8.) What is your treatment plan for me pre and post op?

9.) What evidence can you provide that shows success with your treatment plan for me?

10.) Can you show me where the survival information comes from?

a.) Is it reported in the peer-reviewed published medical literature?

b.) Can you give me a copy of the article(s)?

Monthly medical journals provide survival information that your doctors should be familiar with. The surgeon should be able to support any survival/prognosis claim they may make with data or published studies that they can share with you. Be wary, if they cannot support their claims of a potential cure with medical studies or with examples of other patients they have treated.

11.) Did any patients have side-effects from the treatment?

a.) What were the side effects?

b.) What was the worse side-effect?

c.) Did anyone die from the treatment and not the cancer?

Some patients do not die from their cancer, but die from the treatment. You should ask questions to learn the risks of the procedure.

12.) (For breast cancer) Since mastectomies have been largely abandoned in most 1st world countries in favor of lumpectomies for nearly 30 years, why are you recommending it for me?

13.) What percentage of your patients with my diagnosis/type of cancer have been cured?

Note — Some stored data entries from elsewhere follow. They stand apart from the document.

-- ==== Sys2Proof/Laws/Operands.lean ====
section
/-! SUPPORT. The address map (20_memory.md R54) at each of its ranges, and what a read or a write of the window does to
the state in the words of the map. -/

namespace Sys2Proof.Machine

/-! ### The map -/

theorem regOf_outWindow (i : Nat) : regOf (0x2000 + i) = .outWindow i := by
  unfold regOf
  rw [if_pos (by omega), Nat.add_sub_cancel_left]

theorem regOf_inWindow_eq (i : Nat) (h : i < 0x1000) : regOf (0x1000 + i) = .inWindow i := by
  unfold regOf
  rw [if_neg (by omega), if_pos (by omega), Nat.add_sub_cancel_left]

theorem regOf_sWord (i : Nat) (h : i < 26) : regOf (0x040 + 4 * i) = .sWord i := by
  unfold regOf
  rw [if_neg (by omega), if_neg (by omega), if_pos (by omega), Nat.add_sub_cancel_left,
    Nat.mul_div_cancel_left i (by decide)]

theorem regOf_key (n : Nat) (h : n < 4) : regOf (0x020 + 4 * n) = .key n := by
  unfold regOf
  rw [if_neg (by omega), if_neg (by omega), if_neg (by omega), if_pos (by omega), Nat.add_sub_cancel_left,
    Nat.mul_div_cancel_left n (by decide)]

/-- The reserved ranges of R54. -/
theorem regOf_reserved (off : Nat) (h : (0x034 ≤ off ∧ off ≤ 0x03C) ∨ (0x0A8 ≤ off ∧ off ≤ 0x0FFF)) :
    regOf off = .reserved := by
  unfold regOf
  rw [if_neg (by omega), if_neg (by omega), if_neg (by omega), if_neg (by omega)]
  split <;> first | rfl | (exfalso; omega)

/-- Every aligned offset of the window stands in one range of R54's map. -/
theorem regOf_cases (off : Nat) (ha : off % 4 = 0) (hl : off < 0x3000) :
    (off = 0x000 ∧ regOf off = .id) ∨ (off = 0x004 ∧ regOf off = .ctrl) ∨ (off = 0x008 ∧ regOf off = .status)
    ∨ (off = 0x00C ∧ regOf off = .cmd) ∨ (off = 0x010 ∧ regOf off = .inlen) ∨ (off = 0x014 ∧ regOf off = .outlen)
    ∨ (off = 0x018 ∧ regOf off = .dataA) ∨ (off = 0x01C ∧ regOf off = .dataB)
    ∨ (∃ n, n < 4 ∧ off = 0x020 + 4 * n ∧ regOf off = .key n) ∨ (off = 0x030 ∧ regOf off = .bufsize)
    ∨ (∃ i, i < 26 ∧ off = 0x040 + 4 * i ∧ regOf off = .sWord i)
    ∨ (((0x034 ≤ off ∧ off ≤ 0x03C) ∨ (0x0A8 ≤ off ∧ off ≤ 0x0FFC)) ∧ regOf off = .reserved)
    ∨ (∃ i, i < 0x1000 ∧ i % 4 = 0 ∧ off = 0x1000 + i ∧ regOf off = .inWindow i)
    ∨ (∃ i, i < 0x1000 ∧ i % 4 = 0 ∧ off = 0x2000 + i ∧ regOf off = .outWindow i) := by
  by_cases h1 : 0x2000 ≤ off
  · obtain ⟨i, rfl⟩ := Nat.exists_eq_add_of_le h1
    have := regOf_outWindow i
    iterate 13 right
    exact ⟨i, by omega, by omega, rfl, this⟩
  · by_cases h2 : 0x1000 ≤ off
    · obtain ⟨i, rfl⟩ := Nat.exists_eq_add_of_le h2
      have := regOf_inWindow_eq i (by omega)
      iterate 12 right
      left
      exact ⟨i, by omega, by omega, rfl, this⟩
    · by_cases h3 : (0x034 ≤ off ∧ off ≤ 0x03C) ∨ (0x0A8 ≤ off ∧ off ≤ 0x0FFC)
      · have := regOf_reserved off (by omega)
        iterate 11 right
        left
        exact ⟨h3, this⟩
      · by_cases h4 : 0x040 ≤ off
        · obtain ⟨k, rfl⟩ := Nat.exists_eq_add_of_le h4
          have hk : k = 4 * (k / 4) := by omega
          have := regOf_sWord (k / 4) (by omega)
          iterate 10 right
          left
          refine ⟨k / 4, by omega, by omega, ?_⟩
          rw [hk]
          simpa using this
        · by_cases h5 : 0x020 ≤ off ∧ off ≤ 0x02C
          · obtain ⟨k, rfl⟩ := Nat.exists_eq_add_of_le h5.1
            have hk : k = 4 * (k / 4) := by omega
            have := regOf_key (k / 4) (by omega)
            iterate 8 right
            left
            refine ⟨k / 4, by omega, by omega, ?_⟩
            rw [hk]
            simpa using this
          · have h6 : off = 0x000 ∨ off = 0x004 ∨ off = 0x008 ∨ off = 0x00C ∨ off = 0x010 ∨ off = 0x014
              ∨ off = 0x018 ∨ off = 0x01C ∨ off = 0x030 := by omega
            rcases h6 with rfl | rfl | rfl | rfl | rfl | rfl | rfl | rfl | rfl <;> simp [regOf]

/-! ### Steps on a host access -/

theorem step_wr {s : State} {off : Nat} {v : Word} {rest : List Event} (ha : off % 4 = 0) (hl : off < 0x3000)
    (hs : s.schedule = .host (.wr .word off v) :: rest) : step s = .next (hostWrite (s.advance rest) off v) := by
  have h : definedAccess .word off := ⟨rfl, ha, hl⟩
  simp [step, nextEvent, hs, hostStep, hostWr_defined h]

theorem step_rd {s : State} {off : Nat} {rest : List Event} (ha : off % 4 = 0) (hl : off < 0x3000)
    (hs : s.schedule = .host (.rd .word off) :: rest) : step s = .next (hostRead (s.advance rest) off) := by
  have h : definedAccess .word off := ⟨rfl, ha, hl⟩
  simp [step, nextEvent, hs, hostStep, hostRd_defined h]

@[simp] theorem advance_busy (s : State) (rest : List Event) : (s.advance rest).busy = s.busy := rfl

theorem hostWrite_idle {s : State} {off : Nat} {v : Word} (h : s.busy = false) :
    hostWrite s off v = s.writeReg (regOf off) v := by
  simp [hostWrite, h]

theorem hostWrite_busy {s : State} {off : Nat} {v : Word} (h : s.busy = true)
    (hr : (regOf off).writableWhileBusy = false) : hostWrite s off v = s.markAccErr := by
  simp [hostWrite, h, hr]

theorem readData_idle {s : State} {off : Nat} (h : s.busy = false) : readData s off = s.readReg (regOf off) := by
  simp [readData, readsDraw, h]

theorem readData_draw {s : State} {off : Nat} (h : s.busy = true) (hr : (regOf off).readableWhileBusy = false) :
    readData s off = Config.busyRead s.draws := by
  simp [readData, readsDraw, h, hr]

/-- The engine's turn with the word of a command pending is that command's meaning. -/
theorem complete_pending {s : State} {p : Pending} {i : Instr} (hp : s.pending = some p) (hd : decode p.cmd = .ok i) :
    complete s = exec i s := by
  simp [complete, hp, hd]

/-- A command issued to an idle block and the engine's turn after it: two steps, the second of which is the command's
meaning. -/
theorem step_issue {s : State} {i : Instr} {rest : List Event} (hb : s.busy = false)
    (hs : s.schedule = .host (.wr .word 0x00C (encode i)) :: .engine :: rest) :
    ∃ t, step s = .next t ∧ step t = exec i ((s.accept (encode i)).advance rest) := by
  refine ⟨(s.advance (.engine :: rest)).accept (encode i), ?_, ?_⟩
  · rw [step_wr (by decide) (by decide) hs, hostWrite_idle (by exact hb)]
    rfl
  · have hd : decode (encode i) = .ok i := by cases i <;> rfl
    exact complete_pending (s := (s.accept (encode i)).advance rest) rfl hd

/-! ### The bytes of a word -/

theorem le32_bytesLe (w : Word) :
    le32 (w.extractLsb' 0 8) (w.extractLsb' 8 8) (w.extractLsb' 16 8) (w.extractLsb' 24 8) = w := by
  apply BitVec.eq_of_getLsbD_eq
  intro i hi
  simp only [le32, BitVec.getLsbD_append, BitVec.getLsbD_extractLsb']
  interval_cases i <;> simp

theorem le32_byte (b0 b1 b2 b3 : Byte) :
    (le32 b0 b1 b2 b3).extractLsb' 0 8 = b0 ∧ (le32 b0 b1 b2 b3).extractLsb' 8 8 = b1
      ∧ (le32 b0 b1 b2 b3).extractLsb' 16 8 = b2 ∧ (le32 b0 b1 b2 b3).extractLsb' 24 8 = b3 := by
  refine ⟨?_, ?_, ?_, ?_⟩ <;>
  · apply BitVec.eq_of_getLsbD_eq
    intro i hi
    simp only [le32, BitVec.getLsbD_append, BitVec.getLsbD_extractLsb']
    interval_cases i <;> simp

end Sys2Proof.Machine
end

14.) Do you have any financial or research interest in this treatment you are recommending?

a.) For example, how much are you earning to perform this surgery?

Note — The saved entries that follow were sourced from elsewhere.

theorem legal_of_maskLegal {w : Word} (h : maskLegal w = true) : (unpack w).legal = true := by
  simp only [maskLegal, List.any_eq_true, Bool.and_eq_true, beq_iff_eq] at h
  obtain ⟨r, hr, hm, hx⟩ := h
  exact legal_of_maskRow w r hr hm hx

theorem maskLegal_encode (i : Instr) : maskLegal (encode i) = true := by
  cases i <;> decide

theorem maskLegal_iff_legal (w : Word) : maskLegal w = true ↔ (unpack w).legal = true := by
  refine ⟨legal_of_maskLegal, fun h => ?_⟩
  obtain ⟨i, rfl⟩ := (legal_iff_exists_encode w).mp h
  exact maskLegal_encode i

/-- Settles O4: all three accept the words of the commands. -/
theorem legalityByFieldsMasksAndDecoder : Obligations.LegalityByFieldsMasksAndDecoder := by
  refine fun w => ⟨Bool.eq_iff_iff.mpr (maskLegal_iff_legal w), ?_⟩
  rw [maskLegal_iff_legal, legal_iff_exists_encode, exists_decode_iff_exists_encode]

/-- Settles O5: packing and unpacking are inverse. -/
theorem fieldsTileTheWord : Obligations.FieldsTileTheWord :=
  ⟨pack_unpack, unpack_pack⟩

end Sys2Proof
end

section
/-! PROOF. The invariant of the block (10_state.md R25, R31, R38): power-on reset has it, and each of the operations
of which a step is one keeps it. -/

namespace Sys2Proof.Machine

/-! ### What the invariant says of an idle and of a busy block -/

theorem pendingCurrent_of_idle {s : State} (h : s.pending = none) : s.PendingCurrent := by
  simp [State.PendingCurrent, h]

theorem State.Inv.operands_eq_snapshot {s : State} (h : s.Inv) : s.operands = s.snapshot := by
  obtain ⟨-, -, -, -, hpending⟩ := h
  cases hp : s.pending with
  | none => exact s.operands_of_idle hp
  | some p =>
    rw [s.operands_of_pending p hp]
    exact (hpending p hp).1

/-- Settles O59: the captured values are the current ones, field by field. -/
theorem commandsWorkOnTheCurrentValues : Obligations.CommandsWorkOnTheCurrentValues := by
  intro s h
  have hops := h.operands_eq_snapshot
  refine ⟨hops, ?_, fun a => ?_⟩
  · rw [State.inputLen, hops, State.snapshot_inlen]
  · rw [State.operandByte, hops, State.snapshot_inBuf, State.inByte]

/-! ### Resets -/

theorem buffersWf_softReset {s : State} (h : s.BuffersWf) : s.softReset.BuffersWf := by
  obtain ⟨hin, hout, hinBelow, houtBelow, -⟩ := h
  exact ⟨hin, hout, hinBelow, houtBelow, Nat.zero_le _⟩

/-- A block with SVALID, TEXT_OK and BUSY 0 needs good parameters and buffers only. -/
theorem inv_of_clear {s : State} (hcfg : s.cfg.wf = true) (hbuf : s.BuffersWf) (hvalid : s.sValid = false)
    (htext : s.textOk = false) (hpending : s.pending = none) : s.Inv :=
  ⟨hcfg, hbuf, by simp [State.TableValid, hvalid], by simp [State.TextOkValid, htext],
    pendingCurrent_of_idle hpending⟩

theorem inv_softReset {s : State} (h : s.Inv) : s.softReset.Inv := by
  obtain ⟨hcfg, hbuf, -⟩ := h
  exact inv_of_clear hcfg (buffersWf_softReset hbuf) rfl rfl rfl

theorem inv_powerOnReset {s : State} (h : s.Inv) : s.powerOnReset.Inv :=
  inv_of_clear h.1 ⟨rfl, rfl, rfl, rfl, Nat.zero_le _⟩ rfl rfl rfl

/-- Settles O57. -/
theorem resetMeetsTheInvariant : Obligations.ResetMeetsTheInvariant :=
  inv_of_clear (by decide) ⟨rfl, rfl, rfl, rfl, Nat.zero_le _⟩ rfl rfl rfl

/-! ### The host's accesses -/

theorem inv_advance {s : State} (h : s.Inv) (rest : List Event) : (s.advance rest).Inv := h

theorem inv_hostRead {s : State} (h : s.Inv) (off : Nat) : (hostRead s off).Inv := h

theorem inv_markAccErr {s : State} (h : s.Inv) : s.markAccErr.Inv := h

/-- DONE is already 0 while BUSY = 1. -/
theorem inv_writeStatus {s : State} (h : s.Inv) (v : Word) : (s.writeStatus v).Inv := by
  obtain ⟨hcfg, hbuf, htable, htext, hpending⟩ := h
  refine ⟨hcfg, hbuf, htable, htext, fun p hp => ?_⟩
  obtain ⟨hinputs, hdone, hfields⟩ := hpending p hp
  exact ⟨hinputs, by simp [hdone], hfields⟩

theorem inv_writeCtrl {s : State} (h : s.Inv) (v : Word) : (s.writeCtrl v).Inv := by
  unfold State.writeCtrl
  split
  · exact inv_softReset h
  · exact h

/-- R201: acceptance captures the current values and clears the completion fields. -/
theorem inv_accept {s : State} (h : s.Inv) (w : Word) : (s.accept w).Inv := by
  obtain ⟨hcfg, hbuf, htable, -⟩ := h
  refine ⟨hcfg, hbuf, htable, by simp [State.TextOkValid], fun p hp => ?_⟩
  obtain rfl : _ = p := Option.some.inj hp
  exact ⟨rfl, rfl, rfl, rfl, rfl⟩

/-- An aligned index below BUF_BYTES, a multiple of 8, leaves room for the whole word. -/
theorem buffersWf_writeWord {s : State} (hcfg : s.cfg.wf = true) (h : s.BuffersWf) {i : Nat} (ha : i % 4 = 0)
    (hi : i < s.cfg.bufBytes) (v : Word) :
    ({ s with inBuf := s.inBuf.putBytes i (bytesLe v) } : State).BuffersWf := by
  obtain ⟨hin, hout, hinBelow, houtBelow, hlen⟩ := h
  simp only [Config.wf, Bool.and_eq_true, decide_eq_true_eq] at hcfg
  obtain ⟨-, hsize, -⟩ := hcfg
  refine ⟨Memory.putBytes_wf _ _ _ hin, hout, Memory.putBytes_below _ _ _ _ hinBelow ?_, houtBelow, hlen⟩
  rw [bytesLe_length]
  change i + 4 ≤ s.cfg.bufBytes
  omega

/-- R56, with BUSY = 0 where the register is not CTRL or STATUS: there is no captured value that could go stale. -/
theorem inv_writeReg {s : State} (h : s.Inv) {r : Reg} (hr : s.busy = false ∨ r.writableWhileBusy = true)
    (ha : ∀ i, r = .inWindow i → i % 4 = 0) (v : Word) : (s.writeReg r v).Inv := by
  have hidle (hw : r.writableWhileBusy = false) : s.pending = none := by
    simpa [hw, State.busy_false_iff] using hr
  have ⟨hcfg, hbuf, htable, htext, _⟩ := h
  cases r with
  | ctrl => exact inv_writeCtrl h v
  | status => exact inv_writeStatus h v
  | cmd => exact inv_accept h v
  | inlen | dataA | dataB => exact ⟨hcfg, hbuf, htable, htext, pendingCurrent_of_idle (hidle rfl)⟩
  | inWindow i =>
    unfold State.writeReg
    dsimp only
    split
    next hi =>
      exact ⟨hcfg, buffersWf_writeWord hcfg hbuf (ha i rfl) hi v, htable, htext,
        pendingCurrent_of_idle (hidle rfl)⟩
    next => exact h
  | id | outlen | key | bufsize | sWord | outWindow | reserved => exact h

theorem inv_hostWrite {s : State} (h : s.Inv) {off : Nat} (ha : off % 4 = 0) (v : Word) :
    (hostWrite s off v).Inv := by
  rcases hostWrite_cases s off v with ⟨-, -, hw⟩ | ⟨hr, hw⟩
  · rw [hw]
    exact inv_markAccErr h
  · rw [hw]
    refine inv_writeReg h hr (fun i hi => ?_) v
    obtain ⟨hoff, hi⟩ := regOf_inWindow hi
    omega

/-! ### The engine -/

/-- R29, R211: an output within BUF_BYTES stays inside OUT_BUF, and so does its length. -/
theorem buffersWf_commitOut {s : State} (h : s.BuffersWf) {o : List Byte} (ho : o.length ≤ s.cfg.bufBytes) :
    (s.commitOut o).BuffersWf := by
  obtain ⟨hin, hout, hinBelow, houtBelow, -⟩ := h
  refine ⟨hin, Memory.putBytes_wf _ _ _ hout, hinBelow, Memory.putBytes_below _ _ _ _ houtBelow (by simpa using ho), ?_⟩
  exact (Nat.mod_le _ _).trans ho

theorem tableValid_commitOut (s : State) (o : List Byte) : (s.commitOut o).TableValid ↔ s.TableValid := Iff.rfl

/-- A table made from the captured key is the table of the current key. -/
theorem tableValid_commitTable {s : State} (h : s.Inv) (hk : s.operands.keyValid = true) :
    (s.commitTable s.freshTable).TableValid := by
  rw [h.operands_eq_snapshot] at hk
  refine fun _ => ⟨hk, ?_⟩
  rw [State.commitTable_sTable, State.freshTable, h.operands_eq_snapshot]
  rfl

/-- Completion: nothing is pending, and what is left of the invariant speaks of what was committed before. -/
theorem inv_finish {s : State} {e : ErrCode} {f : Fmt} {x : Bool} (hcfg : s.cfg.wf = true) (hbuf : s.BuffersWf)
    (htable : s.TableValid) (htext : x = true → e = .ok ∧ s.sValid = true) : (s.finish e f x).Inv :=
  ⟨hcfg, hbuf, htable, htext, pendingCurrent_of_idle rfl⟩

/-- Each shape of a command's end: an error commits nothing, KEY_SET clears SVALID, and the new tables are fresh. -/
theorem ExecShape.inv {i : Instr} {s t : State} (h : ExecShape i s t) (hs : s.Inv) : t.Inv := by
  have ⟨hcfg, hbuf, htable, _, _⟩ := hs
  cases h with
  | raised e f => exact inv_finish hcfg hbuf htable (by simp)
  | plain f => exact inv_finish hcfg hbuf htable (by simp)
  | key k => exact inv_of_clear hcfg hbuf rfl rfl rfl
  | table _ hk => exact inv_finish hcfg hbuf (tableValid_commitTable hs hk) (by simp)
  | data ab => exact inv_finish (s := s.commitData ab) hcfg hbuf htable (by simp)
  | message o f x _ hk ho =>
    exact inv_finish hcfg (buffersWf_commitOut (s := s.commitTable s.freshTable) hbuf ho)
      ((tableValid_commitOut _ o).mpr (tableValid_commitTable hs hk)) (by simp)
  | helper o _ ho =>
    exact inv_finish hcfg (buffersWf_commitOut hbuf ho) ((tableValid_commitOut s o).mpr htable) (by simp)

theorem inv_complete {s t : State} (hs : s.Inv) (h : complete s = .next t) : t.Inv := by
  obtain ⟨u, hu, hcase⟩ := complete_next s
  obtain rfl : u = t := by simpa [hu] using h
  rcases hcase with ⟨-, rfl⟩ | ⟨-, rfl⟩ | ⟨p, i, -, -, hshape⟩
  · exact hs
  · exact (ExecShape.raised (i := .nop) .illegalCmd .none (by decide)).inv hs
  · exact hshape.inv hs

/-- Settles O58, by the kinds of step: the engine's turn, a reset, an access, or a change of the schedule alone. -/
theorem stepKeepsTheInvariant : Obligations.StepKeepsTheInvariant := by
  intro s t hs h
  rcases step_cases h with h | ⟨rest, -, h⟩ | ⟨rest, -, rfl⟩ | ⟨rest, off, v, -, ha, -, rfl⟩ | ⟨rest, off, -, -, -, rfl⟩
    | ⟨rest, -, -, rfl⟩ | ⟨rest, -, -, rfl⟩ | ⟨rest, sched, -, rfl⟩
  · exact inv_complete hs h
  · exact inv_complete (inv_advance hs rest) h
  · exact inv_powerOnReset (inv_advance hs rest)
  · exact inv_hostWrite (inv_advance hs rest) ha v
  · exact inv_hostRead (inv_advance hs rest) off
  · exact inv_hostRead (inv_advance hs rest) 0x008
  · exact inv_advance hs rest
  · exact inv_advance (inv_hostRead (inv_advance hs rest) 0x014) sched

Some surgeons have financial arrangements or other financial incentives that could be construed as a conflict of interest. You should find out whether your doctor(s) has any financial or research interest in recommending a certain treatment.

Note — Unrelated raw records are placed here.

/-- An error in the queue manager's memories (R94): corrected, uncorrectable in the state of one pair or of one of its transactions,
or uncorrectable in shared state. -/
inductive QmError where
  | corrected | pair (p : Nat) | shared
deriving DecidableEq, Repr

/-- An error in the reflex engine's memories (R393): corrected; in the active copy of a row, a machine, a curve or a format table; or
in the state of a row or a machine. -/
inductive RfxError where
  | corrected | row (r : Fin 4096) | machine (m : Fin 256) | curve (k : Fin 1024) | format (t : Fin 512)
  | rowState (r : Fin 4096) | machineState (m : Fin 256)
deriving DecidableEq, Repr

/-- What happens at a pin (R235, R237): the glitch filter accepts a level of the comparator, before INV, or a raw edge that it has not
accepted. -/
inductive PinEvent where
  | accepted (level : Bool) | raw (rising : Bool)
deriving DecidableEq, Repr

/-- A sample of a channel in the window of a capture instant (R267): its raw code, and how many ns before C_k it ended. -/
structure MeasSample where
  code : Int
  ago : Nat
deriving DecidableEq, Repr

/-- The samples of every channel that ended in the window, oldest first; channel c = 4 × port + pin. -/
abbrev Measured := List (Nat × List MeasSample)

/-- A response of a Modbus station (R292, R293), without its CRC: the register bytes (none for a write), an exception code, or a frame with
a CRC or framing error, or discarded for a gap (R294). -/
inductive ModbusRsp where
  | data (b : List Byte) | exception (code : Nat) | bad
deriving DecidableEq, Repr

/-- What auto-detection does next (R298): controller `i` of kind `k` tries its next candidate rate, or the decoders that watch a pair of port `i`
report what they recognise: 0 nothing, 1 silence for 1 s, 2 CAN, 3 UART, 4 SPE. -/
inductive AutoStep where
  | rate (k : Fin 5) | bus (pair : Fin 2) (seen : Fin 5)
deriving DecidableEq, Repr

/-- An ISDU response (R293): data (none for a write), or ErrorCode and AdditionalCode. -/
inductive IsduRsp where
  | data (b : List Byte) | error (code : Nat)
deriving DecidableEq, Repr

/-- A field-bus frame that ends at its receiver: its bytes, and how long ago, in 2^-16 ns, the instant of Table 12-3 was. -/
structure BusFrame where
  bytes : List Byte
  ago : Nat := 0
deriving DecidableEq, Repr

/-- An error in the bridge (R355, R341): corrected; uncorrectable in a port's queue, in a tunnel's queue; or a parity error in the line of
the read cache at a place in the order of use. -/
inductive BrgError where
  | corrected | request (p : Fin 64) (n : Nat) | tunnel (t : Fin 64) (n : Nat) | line (n : Nat)
deriving DecidableEq, Repr

/-- A rule row's state: whether it is loaded with EN 1, whether it has run since its load, its result (64 bits) and whether that is raw
(FMT_ENC), its reason; for time-based rows the output level, the logical A of the last run, the S of the run at which that level began,
the S at which a pulse began; the PI integrator, the S of the last run, and RAMP's last finite result. Times are nanoseconds of TD0. -/
structure RowSt where
  en : Bool := false
  ran : Bool := false
  res : Nat := 0
  raw : Bool := false
  reason : Nat := 0
  out : Bool := false
  prev : Bool := false
  since : Nat := 0
  start : Nat := 0
  integ : Nat := 0
  lastS : Nat := 0
  finite : Option Nat := none
deriving DecidableEq, Repr

/-- A Briar channel (Table 11-1): STATE (0 HALTED, 1 RUN, 2 STALLED, 3 WAIT_START), PC and bank, registers, shift counts, PINS and PINDIRS,
FLAGS, the FIFOs (an RX word with the local time at which it entered), the delay cycles of its last instruction; a swap pending (R327);
the start time and its domain while in WAIT_START; and for a stalled instruction its word, the target of a TIMEWAIT as a nanosecond
count, and whether the cycle interrupt that a WAIT IRQ waits for has occurred. -/
structure Chan where
  st : Nat := 0
  pc : Nat := 0
  bank : Nat := 0
  x : Nat := 0
  y : Nat := 0
  isr : Nat := 0
  isrCnt : Nat := 0
  osr : Nat := 0
  osrCnt : Nat := 0
  pins : Nat := 0
  dirs : Nat := 0
  flags : Nat := 0
  tx : List Nat := []
  rx : List (Nat × Nat) := []
  delay : Nat := 0
  pend : Bool := false
  startT : Nat := 0
  startTd : Nat := 0
  insn : Nat := 0
  target : Nat := 0
  irq : Bool := false
deriving DecidableEq, Repr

15.) If you order a CT scan, MRI, tests, or any other procedures, do you get a commission, rebate, or kickback?

a.) How much do you get?

16.) Before the treatment, will I be required to sign a waiver that releases you or the hospital from any harm caused by the treatment?

17.) What legal solutions are available to me if the procedures administrated to me by this hospital hurt me?

18.) How much will my treatment cost me?

19.) How much profit will the hospital make from my treatment?

20.) How much profit will you make from my treatment?

21.) If you were me, would you take the treatment that you are recommending?

22.) Do you have a plan to address my circulating tumor cells?

23.) How will this treatment change the cancer environment: will it only kill some of the cancer cells and leave me vulnerable when the cancer stem cells go on to create more cancer?

24.) How will you support my immune system during treatment?

25.) What is my prognosis with no surgery?

Comparisons are very seldom made between the results of a clinical trial and those patients who received no treatment at all. When survival and quality of life comparisons are made, they are usually made between two or more treatments, not between treatment and no treatment. It is very difficult, therefore, for any surgeon to objectively answer the question of how long treated patients lived and what was their quality of life compared to those who received no sugery. Nonetheless, it may be of interest to ask your doctor for a reference/study that discusses this. Be advised that such studies may not be available.

Remember, if a procedure has not been proven to cure, significantly prolong actual survival, or improve the quality of life — if it only temporarily debulks tumors, with a probable loss in well-being — then it is at most entirely experimental and unproven, and should not be represented as anything else. At worst, it could be not just ineffective, but painful, destructive — or even fatal.